Since the start of the war in October 2023, the military has banned West Bank Palestinians with agricultural entry permits from entering the Seam Zone – i.e., West Bank areas trapped beyond the Separation Wall, in which Israel imposes a draconian permit regime. Following the first High Court petition HaMoked filed on this matter, in late November 2023, the State announced, among other things, that the ban would no longer apply to farmers cultivating labor-intensive, commercial crops (hothouses and vegetables), who would receive “personal-needs permits in the appropriate cases and after individual consideration…”.

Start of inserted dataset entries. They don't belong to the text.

-- ==== Sys2Proof/Tests/Slice0.lean ====
section
/-! SUPPORT. Tests and witnesses. Every expected value is a row of the spec's 95_test_vectors.md or is worked by hand from
the rule named. A `witness_` theorem shows that the hypotheses of the statement it is named after can be met. -/

namespace Sys2Proof.Tests

open Sys2Proof.Machine

/-! ### Helpers -/

/-- A machine with default parameters whose next instruction is `word`, with some registers and memory words. -/
def start (pc word : Word) (cc : Cond) (regs : List (RegAddr × Word)) (words : List (Word × Word)) : State :=
  let fresh := State.resetAt Config.default (some pc) { queued := [], tail := .endOfInput, taken := 0 }
  let loaded := words.foldl (fun s w => s.setMem (s.mem.write w.1.toNat w.2)) (fresh.presetCond cc)
  (regs.foldl (fun s r => s.presetReg r.1 r.2) loaded).placeAtPc word

/-- The machine with another MEM_SIZE. -/
def withSize (s : State) (size : Nat) : State := { s with cfg := { s.cfg with memSize := size } }

/-- The machine with what the I/O port will answer. -/
def withInput (s : State) (cs : List (Option Byte)) (tail : PortTail) : State :=
  s.setPort { queued := cs, tail := tail, taken := 0 }

/-- The machine with another GETC_EOF_POLICY. -/
def withPolicy (s : State) (p : EofPolicy) : State := { s with cfg := { s.cfg with eofPolicy := p } }

/-- One step gives a next state of which this holds. -/
def gives (s : State) (p : State → Bool) : Bool :=
  match step s with
  | .next t => p t
  | _ => false

/-- One step stops with this fault. -/
def stops (s : State) (f : Fault) : Bool :=
  match step s with
  | .fault g => g == f
  | _ => false

/-- The registers, flags and PC after a step. -/
def shows (t : State) (r : RegAddr) (v : Word) (cc : Cond) (pc : Word) : Bool :=
  t.readReg r == v && t.cc == cc && t.pc == pc

/-! ### Well-formedness: an ill-formed term for each check -/

theorem test_wf_accepts : (Instr.addImm 1 0 0xFFF0#16).wf = true ∧ (Instr.br true true true 0x00FF#16).wf = true ∧
    (Instr.ldr 3 2 0xFFE0#16).wf = true ∧ (Instr.jsr 0xFC00#16).wf = true ∧ (Instr.trapTable 0x23#8).wf = true := by
  decide

theorem test_wf_refuses_imm5 : (Instr.addImm 1 0 0x0010#16).wf = false ∧ (Instr.andImm 1 0 0xFFEF#16).wf = false := by
  decide

theorem test_wf_refuses_off6 : (Instr.ldr 3 2 0x0020#16).wf = false ∧ (Instr.str 3 2 0xFFDF#16).wf = false := by
  decide

theorem test_wf_refuses_off9 :
    (Instr.br true false false 0x0100#16).wf = false ∧ (Instr.ld 0 0xFEFF#16).wf = false ∧
      (Instr.st 0 0x0100#16).wf = false ∧ (Instr.ldi 0 0x0100#16).wf = false ∧ (Instr.sti 0 0x8000#16).wf = false ∧
      (Instr.lea 0 0x7FFF#16).wf = false := by
  decide

theorem test_wf_refuses_off11 : (Instr.jsr 0x0400#16).wf = false ∧ (Instr.jsr 0xFBFF#16).wf = false := by decide

theorem test_wf_refuses_vector_with_own_row :
    (Instr.trapTable 0x20#8).wf = false ∧ (Instr.trapTable 0x21#8).wf = false ∧ (Instr.trapTable 0x22#8).wf = false ∧
      (Instr.trapTable 0x25#8).wf = false := by
  decide

/-! ### Decoding: every constructor by a word written out from R73, R75 and R77; 95_test_vectors section 2.2 -/

theorem test_decode_br : decode 0b0000_010_100000000#16 = .br false true false 0xFF00#16 := by decide
theorem test_decode_addReg : decode 0b0001_000_001_0_11_010#16 = .addReg 0 1 2 := by decide
theorem test_decode_addImm : decode 0b0001_001_000_1_10000#16 = .addImm 1 0 0xFFF0#16 := by decide
theorem test_decode_ld : decode 0b0010_000_000001001#16 = .ld 0 0x0009#16 := by decide
theorem test_decode_st : decode 0b0011_100_000000101#16 = .st 4 0x0005#16 := by decide
theorem test_decode_jsr : decode 0b0100_1_11111111111#16 = .jsr 0xFFFF#16 := by decide
theorem test_decode_jsrr : decode 0b0100_0_11_010_111111#16 = .jsrr 2 := by decide
theorem test_decode_andReg : decode 0b0101_000_001_0_00_010#16 = .andReg 0 1 2 := by decide
theorem test_decode_andImm : decode 0b0101_001_001_1_11111#16 = .andImm 1 1 0xFFFF#16 := by decide
theorem test_decode_ldr : decode 0b0110_011_010_111111#16 = .ldr 3 2 0xFFFF#16 := by decide
theorem test_decode_str : decode 0b0111_100_011_000001#16 = .str 4 3 0x0001#16 := by decide
theorem test_decode_illegal1000 : decode 0b1000_101010111100#16 = .illegal1000 := by decide
theorem test_decode_notReg : decode 0b1001_000_001_111111#16 = .notReg 0 1 := by decide
theorem test_decode_ldi : decode 0b1010_001_000000111#16 = .ldi 1 0x0007#16 := by decide
theorem test_decode_sti : decode 0b1011_100_000000010#16 = .sti 4 0x0002#16 := by decide
theorem test_decode_jmp : decode 0b1100_111_000_111111#16 = .jmp 0 := by decide
theorem test_decode_reserved1101 : decode 0b1101_111111111111#16 = .reserved1101 := by decide
theorem test_decode_lea : decode 0b1110_010_000000111#16 = .lea 2 0x0007#16 := by decide
theorem test_decode_trapTable : decode 0b1111_1111_11111111#16 = .trapTable 0xFF#8 := by decide
theorem test_decode_trapGetc : decode 0b1111_0000_00100000#16 = .trapGetc := by decide
theorem test_decode_trapOut : decode 0b1111_0000_00100001#16 = .trapOut := by decide
theorem test_decode_trapPuts : decode 0b1111_0000_00100010#16 = .trapPuts := by decide
theorem test_decode_trapHalt : decode 0b1111_1010_00100101#16 = .trapHalt := by decide

/-- R81: canonical words, among them those of words whose unused bits are not canonical. -/
theorem test_encode_canonical :
    encode (decode 0x105A#16) = some 0x1042#16 ∧ encode (decode 0x9240#16) = some 0x927F#16 ∧
      encode (decode 0xCE3F#16) = some 0xC000#16 ∧ encode (decode 0x46BF#16) = some 0x4080#16 ∧
      encode (decode 0xFFFF#16) = some 0xF0FF#16 ∧ encode (decode 0x8ABC#16) = none := by
  decide

/-- The host's numbering of a row's bits; a word wider than its bits is refused. -/
theorem test_decodeTableWord :
    decodeTableWord 16 0x1220 = some (.addImm 1 0 0x0000#16) ∧ decodeTableWord 16 0x10000 = none ∧
      decodeTableWord 8 0x21 = some (.br false false false 0x0021#16) := by
  decide

/-! ### Operate (95_test_vectors section 2.3) -/

theorem test_addReg_overflow :
    gives (start 0x3000 0x1042 .z [(1, 0x7FFF), (2, 0x0001)] []) (shows · 0 0x8000 .n 0x3001) = true := by decide
theorem test_addReg_doubles : gives (start 0x3000 0x1241 .z [(1, 0x1234)] []) (shows · 1 0x2468 .p 0x3001) = true := by
  decide
theorem test_addImm_source : gives (start 0x3000 0x1220 .z [(0, 0x0005)] []) (shows · 1 0x0005 .p 0x3001) = true := by
  decide
theorem test_addImm_minus16 : gives (start 0x3000 0x1270 .p [(1, 0x0010)] []) (shows · 1 0x0000 .z 0x3001) = true := by
  decide
theorem test_andReg :
    gives (start 0x3000 0x5042 .z [(1, 0xFF0F), (2, 0x0FF0)] []) (shows · 0 0x0F00 .p 0x3001) = true := by decide
theorem test_andImm_extends : gives (start 0x3000 0x5270 .z [(1, 0x1234)] []) (shows · 1 0x1230 .p 0x3001) = true := by
  decide
theorem test_andImm_all : gives (start 0x3000 0x527F .z [(1, 0x8234)] []) (shows · 1 0x8234 .n 0x3001) = true := by
  decide
theorem test_notReg : gives (start 0x3000 0x907F .z [(1, 0x00FF)] []) (shows · 0 0xFF00 .n 0x3001) = true := by decide
theorem test_notReg_low_bits : gives (start 0x3000 0x9240 .z [(1, 0x8000)] []) (shows · 1 0x7FFF .p 0x3001) = true := by
  decide

/-! ### Control transfer (section 2.4) -/

theorem test_br_taken_and_not : gives (start 0x3005 0x03FD .p [] []) (shows · 0 0 .p 0x3003) = true ∧
    gives (start 0x3005 0x03FD .z [] []) (shows · 0 0 .z 0x3006) = true ∧
    gives (start 0x3005 0x0C02 .n [] []) (shows · 0 0 .n 0x3008) = true ∧
    gives (start 0x3005 0x0A02 .z [] []) (shows · 0 0 .z 0x3006) = true := by
  decide
theorem test_br_wraps : gives (start 0xFFFF 0x0E01 .z [] []) (shows · 0 0 .z 0x0001) = true ∧
    gives (start 0xFFFF 0x0000 .z [] []) (shows · 0 0 .z 0x0000) = true := by decide
theorem test_jmp : gives (start 0x3000 0xC1C0 .n [(7, 0x3002)] []) (shows · 7 0x3002 .n 0x3002) = true := by decide
theorem test_jsr : gives (start 0x7FFF 0x4800 .p [] []) (shows · 7 0x8000 .n 0x8000) = true := by decide
theorem test_jsr_back : gives (start 0x3000 0x4C00 .z [] []) (shows · 7 0x3001 .p 0x2C01) = true := by decide
theorem test_jsrr_of_r7 : gives (start 0x8000 0x41C0 .z [(7, 0x1234)] []) (shows · 7 0x8001 .n 0x1234) = true := by
  decide

/-! ### Loads and stores (sections 2.5 and 2.7) -/

theorem test_ld : gives (start 0x3000 0x2009 .z [] [(0x300A, 0x000A)]) (shows · 0 0x000A .p 0x3001) = true ∧
    gives (start 0xFFFF 0x2001 .z [] [(0x0001, 0x0042)]) (shows · 0 0x0042 .p 0x0000) = true := by decide
theorem test_ld_out_of_bounds :
    stops (withSize (start 0x3FFF 0x2000 .p [(0, 7)] []) 0x4000) (.memoryAddressOutOfBounds 0x4000) = true := by decide
theorem test_ldi : gives (start 0x3001 0xA207 .z [] [(0x3009, 0x3100), (0x3100, 0xFFF0)])
    (shows · 1 0xFFF0 .n 0x3002) = true := by decide
theorem test_ldi_pointer_out_of_bounds :
    stops (withSize (start 0x3FFF 0xA1FF .p [(0, 7)] []) 0x4000) (.memoryAddressOutOfBounds 0xA1FF) = true := by decide
theorem test_ldr : gives (start 0x3000 0x66BF .z [(2, 0x300A)] [(0x3009, 0x3100)]) (shows · 3 0x3100 .p 0x3001) = true := by
  decide
theorem test_ldr_out_of_bounds :
    stops (withSize (start 0x3000 0x6280 .n [(1, 0xBEEF), (2, 0x4000)] []) 0x4000) (.memoryAddressOutOfBounds 0x4000) =
      true := by decide
theorem test_lea : gives (start 0x3002 0xE407 .z [] []) (shows · 2 0x300A .p 0x3003) = true := by decide
theorem test_lea_beyond_memory :
    gives (withSize (start 0x3000 0xE0FF .z [] []) 0x3001) (shows · 0 0x3100 .p 0x3001) = true := by decide
theorem test_st : gives (start 0x3005 0x3805 .n [(4, 0xFFFA)] [])
    (fun t => t.mem.read 0x300B == 0xFFFA && shows t 4 0xFFFA .n 0x3006) = true := by decide
theorem test_st_out_of_bounds :
    stops (withSize (start 0x3FFF 0x3000 .p [(0, 7)] []) 0x4000) (.memoryAddressOutOfBounds 0x4000) = true := by decide
theorem test_sti : gives (start 0x3006 0xB802 .n [(4, 0xFFFA)] [(0x3009, 0x3100)])
    (fun t => t.mem.read 0x3100 == 0xFFFA && t.mem.read 0x3009 == 0x3100 && shows t 4 0xFFFA .n 0x3007) = true := by
  decide
theorem test_sti_pointer_out_of_bounds :
    stops (withSize (start 0x3000 0xB000 .p [(0, 7)] [(0x3001, 0x8000)]) 0x4000) (.memoryAddressOutOfBounds 0x8000) =
      true := by decide
theorem test_str : gives (start 0x3000 0x72BF .p [(1, 0x1234)] [])
    (fun t => t.mem.read 0xFFFF == 0x1234 && shows t 2 0 .p 0x3001) = true := by decide
theorem test_str_out_of_bounds :
    stops (withSize (start 0x3000 0x707F .p [(0, 7)] []) 0x4000) (.memoryAddressOutOfBounds 0xFFFF) = true := by decide
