-- ==== Sys2Proof/Machine/State.lean ====
section
/-!
DEFINITION. Sys2Proof/Machine/State.lean: the state of the block as plain data (spec/10_state.md), the reasons a step can
stop (spec/60_exceptions.md R243) and the state after reset (spec/10_state.md R46, spec/70_reset_and_hazards.md R270).
-/

namespace Sys2Proof.Machine

/-- A byte array of the block (spec/10_state.md R42): cells with strictly rising indices. An index that is not listed holds
no value (`Memory.unlisted` in Ops.lean; R46 "unspecified", log 5). -/
abbrev Memory := List Host.Cell

/-- A ring (spec/10_state.md R21, R22, R25): its slots, the next slot to write and the next slot to read (D1). -/
structure Ring where
  slots  : Memory
  inIdx  : Nat
  outIdx : Nat
  deriving DecidableEq, Repr

/-- The reassembler's state (spec/10_state.md R28). -/
inductive Fsm where
  | waitSync
  | accumulate
  | done
  deriving DecidableEq, Repr

/-- The phases of a send between S_STAGE and its return (spec/40_ring_transport.md R121). Phase `done` is the absence of
the record (log 12). -/
inductive SendPhase where
  | sLoop
  | sWait
  | sRemask
  | sKick
  | sExit
  deriving DecidableEq, Repr

/-- `SEND[t] = (n, i, was_empty, phase)` (spec/10_state.md R30). -/
structure SendRec where
  n        : Nat
  i        : Nat
  wasEmpty : Bool
  phase    : SendPhase
  deriving DecidableEq, Repr

/-- The phases of READ_LINE (spec/40_ring_transport.md R137). -/
inductive ReadPhase where
  | enter
  | unmask
  | wait
  | remask
  | take
  | exit
  deriving DecidableEq, Repr

/-- The direction of the RS-485 transceiver (spec/10_state.md R36). -/
inductive Dir where
  | read
  | write
  deriving DecidableEq, Repr

/-- The value of `TXLOCK[t]` (spec/10_state.md R38). -/
inductive Lock where
  | free
  | held (a : TaskId)
  deriving DecidableEq, Repr

/-- The steps of RS485_TX (spec/43_dispatch.md R213): the step a bracket is about to take. -/
inductive BusPhase where
  | lock
  | deOn
  | pre
  | send
  | post
  | deOff
  | unlock
  deriving DecidableEq, Repr

/-- What is left of W.RS232 once its lock is taken (spec/43_dispatch.md R208). -/
inductive FwdPhase where
  | send
  | free
  deriving DecidableEq, Repr

/-- What a task in L_ACT (N_ACT, or GPIO_SRC inside its fan-out) is about to do. -/
inductive Act where
  /-- The selected command of a parsed frame, not yet begun (spec/43_dispatch.md R222; log 10). -/
  | cmd (pf : ParsedFrame)
  /-- STATUS_FANOUT(ch, v), about to take F_NET (R215). -/
  | fNet (ch v : Byte)
  /-- W.RS232 with TXLOCK[u] held (R208). -/
  | fwd (u : Transport) (ph : FwdPhase) (bytes : List Byte)
  /-- RS485_TX(kind, bytes, m) about to take step `ph` (R213). -/
  | bus (ph : BusPhase) (kind : TxKind) (bytes : List Byte) (m : Nat)
  deriving DecidableEq, Repr

/-- The program point of a task with its local values (spec/10_state.md R30; spec/43_dispatch.md R222, R223). -/
inductive Ctl where
  /-- L_READ, at a phase of READ_LINE. -/
  | read (ph : ReadPhase)
  /-- N_RECV; for GPIO_SRC, waiting for an event. -/
  | recv
  /-- L_DECIDE or N_DECIDE with the candidate and its size. -/
  | candidate (c : List Byte) (total : Nat)
  /-- L_ACT or N_ACT. -/
  | act (a : Act)
  /-- L_IDLE or N_IDLE. -/
  | idle
  deriving DecidableEq, Repr

/-- The state of one serial transport (spec/10_state.md R20). -/
structure Port where
  /-- `TXRING[t]` (R21, R22). -/
  txRing : Ring
  /-- `RXRING[t]` (R25). -/
  rxRing : Ring
  /-- `STAGE[t]` (R23). -/
  stage : Memory
  /-- `RXBUF[t]` (R26). -/
  rxBuf : Memory
  /-- `MBOX[t]` (R24). -/
  mbox : Byte
  /-- `TXHW[t]`, oldest byte first (R27). -/
  txHw : List Byte
  /-- `RXHW[t]`, oldest byte first (R27). -/
  rxHw : List Byte
  /-- `FSM[t]` (R28). -/
  fsm : Fsm
  /-- `POS[t]` (R28). -/
  pos : Nat
  /-- `TOTAL[t]` (R28). -/
  total : Nat
  /-- `SEND[t]`, or no send in progress (R30). -/
  send : Option SendRec
  /-- `THRE_PEND[t]` (R31). -/
  threPend : Bool
  /-- `MASK_TX[t]` (R32). -/
  maskTx : Bool
  /-- `MASK_RX[t]` (R32). -/
  maskRx : Bool
  /-- `HW_OVERRUN[t]` (R33). -/
  hwOverrun : Bool
  /-- `RX_OVERRUN[t]` (R33). -/
  rxOverrun : Bool
  /-- `ROOM[t]` (R37). -/
  room : Nat
  /-- `READY[t]` (R37). -/
  ready : Nat
  /-- `TXLOCK[t]` (R38). -/
  txLock : Lock
  /-- `BAUD_DIV[t]` (R35). -/
  baudDiv : Nat
  /-- `TXLINE[t]`, oldest entry first (R45). -/
  txLine : List (Byte × Dir)
  deriving DecidableEq, Repr

/-- The configuration input `cfg` (spec/10_state.md R40, R44): each item present, or missing because the loader failed. That a rate is a
whole number is the model's choice (DESIGN CHOICE, log 34). -/
structure CfgInput where
  deviceID : Option Byte
  baud485  : Option PNat
  baud232  : Option PNat
  deriving DecidableEq, Repr

/-- Start-up progress (spec/70_reset_and_hazards.md R271; log 9): the step of the start sequence to be taken next. -/
inductive Boot where
  /-- Step (2): read the configuration input. -/
  | readCfg
  /-- Step (3): BAUD_LOAD of this transport. -/
  | baudLoad (t : Transport)
  /-- Step (4): start the listener tasks. -/
  | startTasks
  /-- Started. -/
  | running
  deriving DecidableEq, Repr

/-- What a value-returning port operation last returned to its caller; the MODEL's own field (log 14). -/
inductive Ret where
  | nothing
  | byte (b : Byte)
  | frame (f : List Byte)
  | verdict (accepted : Bool)
  | parsed (pf : ParsedFrame)
  | passed (pass : Bool)
  | selected (i : Instr)
  deriving DecidableEq, Repr

/-- The model-level faults: uses of the block outside what the spec defines. All are safe: the model stops where the spec
gives the block no behaviour. -/
inductive Fault where
  /-- A task-side access to ring indices, slots or mailbox without the mask claim (S_LOOP, S_KICK, R_TAKE), a write to a
  full hardware transmit register, or a dequeue from an empty ring (spec/60_exceptions.md R243). Safe. -/
  | contractViolation
  /-- SEND_LINE with declared_length ≠ frame[4] + 6 or frame[4] > 249, SEND_RAW with m > 249 (R243; log 22). Safe. -/
  | sendLengthMismatch
  /-- BAUD_LOAD after start (R243; spec/20_memory.md R77). Safe. -/
  | configAfterStart
  /-- A read of an array byte nothing has written (spec/10_state.md R46; log 5). Raised by the accesses of S_LOOP, S_KICK,
  IRQ_TX, R_TAKE and R_EXIT. Safe. -/
  | unwrittenRead
  /-- An index outside its array (spec/10_state.md R42). Raised by the same accesses and by the writes. Safe. -/
  | noSuchIndex
  deriving DecidableEq, Repr

/-- Reasons an operation has no meaning. All are safe: the model does nothing where the spec gives no effect. -/
inductive Refusal where
  /-- An instruction that has no meaning yet (exec's arms only). Safe. -/
  | notModelled (mnemonic : String)
  /-- GPIO_EVT with g outside 1..9: "not an event of this port" (spec/43_dispatch.md R217; log 31). Safe. -/
  | noSuchGpioEvent
  deriving DecidableEq, Repr

/-- The state of the block (spec/10_state.md). -/
structure State where
  /-- The parameters of spec/00_scope.md R6, constant (log 1). -/
  params : Params
  /-- Start-up progress (spec/70_reset_and_hazards.md R271). -/
  boot : Boot
  /-- The configuration input (R40). -/
  cfgIn : CfgInput
  /-- The state of RS485. -/
  port485 : Port
  /-- The state of RS232_1. -/
  port232_1 : Port
  /-- The state of RS232_2. -/
  port232_2 : Port
  /-- `LOCAL_ID` (R39). -/
  localId : Byte
  /-- `BAUD_485` (R40). -/
  baud485 : PNat
  /-- `BAUD_232` (R40). -/
  baud232 : PNat
  /-- `DE` (R36). -/
  de : Dir
  /-- `RELAY[1..9]`, RELAY[k] at place k - 1 (R41; log 17). -/
  relays : Vector Byte 9
  /-- Program point of `LISTENER(RS485)` (R30). -/
  ctl485 : Ctl
  /-- Program point of `LISTENER(RS232_1)`. -/
  ctl232_1 : Ctl
  /-- Program point of `LISTENER(RS232_2)`. -/
  ctl232_2 : Ctl
  /-- Program point of `LISTENER(NET)`. -/
  ctlNet : Ctl
  /-- Program point of `GPIO_SRC`. -/
  ctlGpio : Ctl
  /-- `NETOUT`, oldest datagram first (R45). -/
  netOut : List (List Byte)
  /-- `IRLOG`, oldest event first (R45). -/
  irLog : List (Nat × Byte)
  /-- `DELOG`, oldest value first (R45). -/
  deLog : List Dir
  /-- The task whose step it is; the MODEL's own field (log 14). -/
  cur : TaskId
  /-- What a value-returning operation last returned; the MODEL's own field (log 14). -/
  ret : Ret
  /-- The agent choices still to come; the MODEL's own field (log 2). -/
  sched : List Choice
  /-- How many free values have been taken, choices and bytes; the MODEL's own field (logs 2 and 15). -/
  tick : Nat
  deriving DecidableEq, Repr

/-- A ring at reset: empty, both indices 0, slots unspecified (R46). -/
def Ring.reset : Ring where
  slots := []
  inIdx := 0
  outIdx := 0

/-- One transport at reset (R46). `MBOX` is a free value (log 6); `BAUD_DIV` is the divisor of the compiled-in default rate
(log 7). -/
def Port.reset (c : Params) (t : Transport) (baud : PNat) : Port where
  txRing := Ring.reset
  rxRing := Ring.reset
  stage := []
  rxBuf := []
  mbox := Config.mboxAtReset t
  txHw := []
  rxHw := []
  fsm := .waitSync
  pos := 0
  total := sentinel
  send := none
  threPend := false
  maskTx := false
  maskRx := false
  hwOverrun := false
  rxOverrun := false
  room := 0
  ready := 0
  txLock := .free
  baudDiv := baudDivisor c baud
  txLine := []

/-- The reset state of a block with parameters `c` (spec/10_state.md R46): step (1) of the start sequence done. -/
def State.resetWith (c : Params) : State where
  params := c
  boot := .readCfg
  cfgIn := { deviceID := none, baud485 := none, baud232 := none }
  port485 := Port.reset c .rs485 c.defaultBaud485
  port232_1 := Port.reset c .rs232_1 c.defaultBaud232
  port232_2 := Port.reset c .rs232_2 c.defaultBaud232
  localId := c.defaultId
  baud485 := c.defaultBaud485
  baud232 := c.defaultBaud232
  de := .read
  relays := Vector.replicate 9 0#8
  ctl485 := .read .enter
  ctl232_1 := .read .enter
  ctl232_2 := .read .enter
  ctlNet := .recv
  ctlGpio := .recv
  netOut := []
  irLog := []
  deLog := []
  cur := .listener .net
  ret := .nothing
  sched := []
  tick := 0

/-- The machine right after reset, with the default parameters of spec/00_scope.md R6. -/
def State.reset : State := State.resetWith Params.default

end Sys2Proof.Machine
end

However, this exemption, which was to apply to a small minority of farmers, was not actually implemented, and so HaMoked began filing individual petitions to the Jerusalem Court of Administrative Affairs, in view of the severe and growing damage suffered by these farmers whom Israel prevented from accessing their untended plots. On June 16 2024, the State responded in three of these petitions that as of June 23, 2024, the entry of the petitioners would be allowed daily, two or three times a day, via Attil gate, one of the agricultural gates installed in the Separation Barrier.
Concurrently, in response to HaMoked’s renewed High Court petition to revoke the sweeping ban on the entry of farmers to their lands trapped inside the Seam Zone, the State announced on June 25, 2024, it had decided to gradually allow the entry of the small group of exempted farmers via the Attil, Shweika, Far’un, Falamy, and Habla-North gates, and that these gates would be opened two or three times per day. Thus, after over ten months that a sweeping ban was imposed, Israel has allowed a small number of farmers to return to their lands inside the Seam Zone in order to rehabilitate their plots – and their source of livelihood.
* Farmers reported to HaMoked that the Attil and Far’un gates have only re-opened Sunday to Thursday, but not on Fridays and Saturdays, thus preventing daily watering and care of crops, as required. This hampers their ability to restore their agribusinesses. Therefore, on July 16, 2024, HaMoked wrote to the military to demand these gates be opened 7 days a week.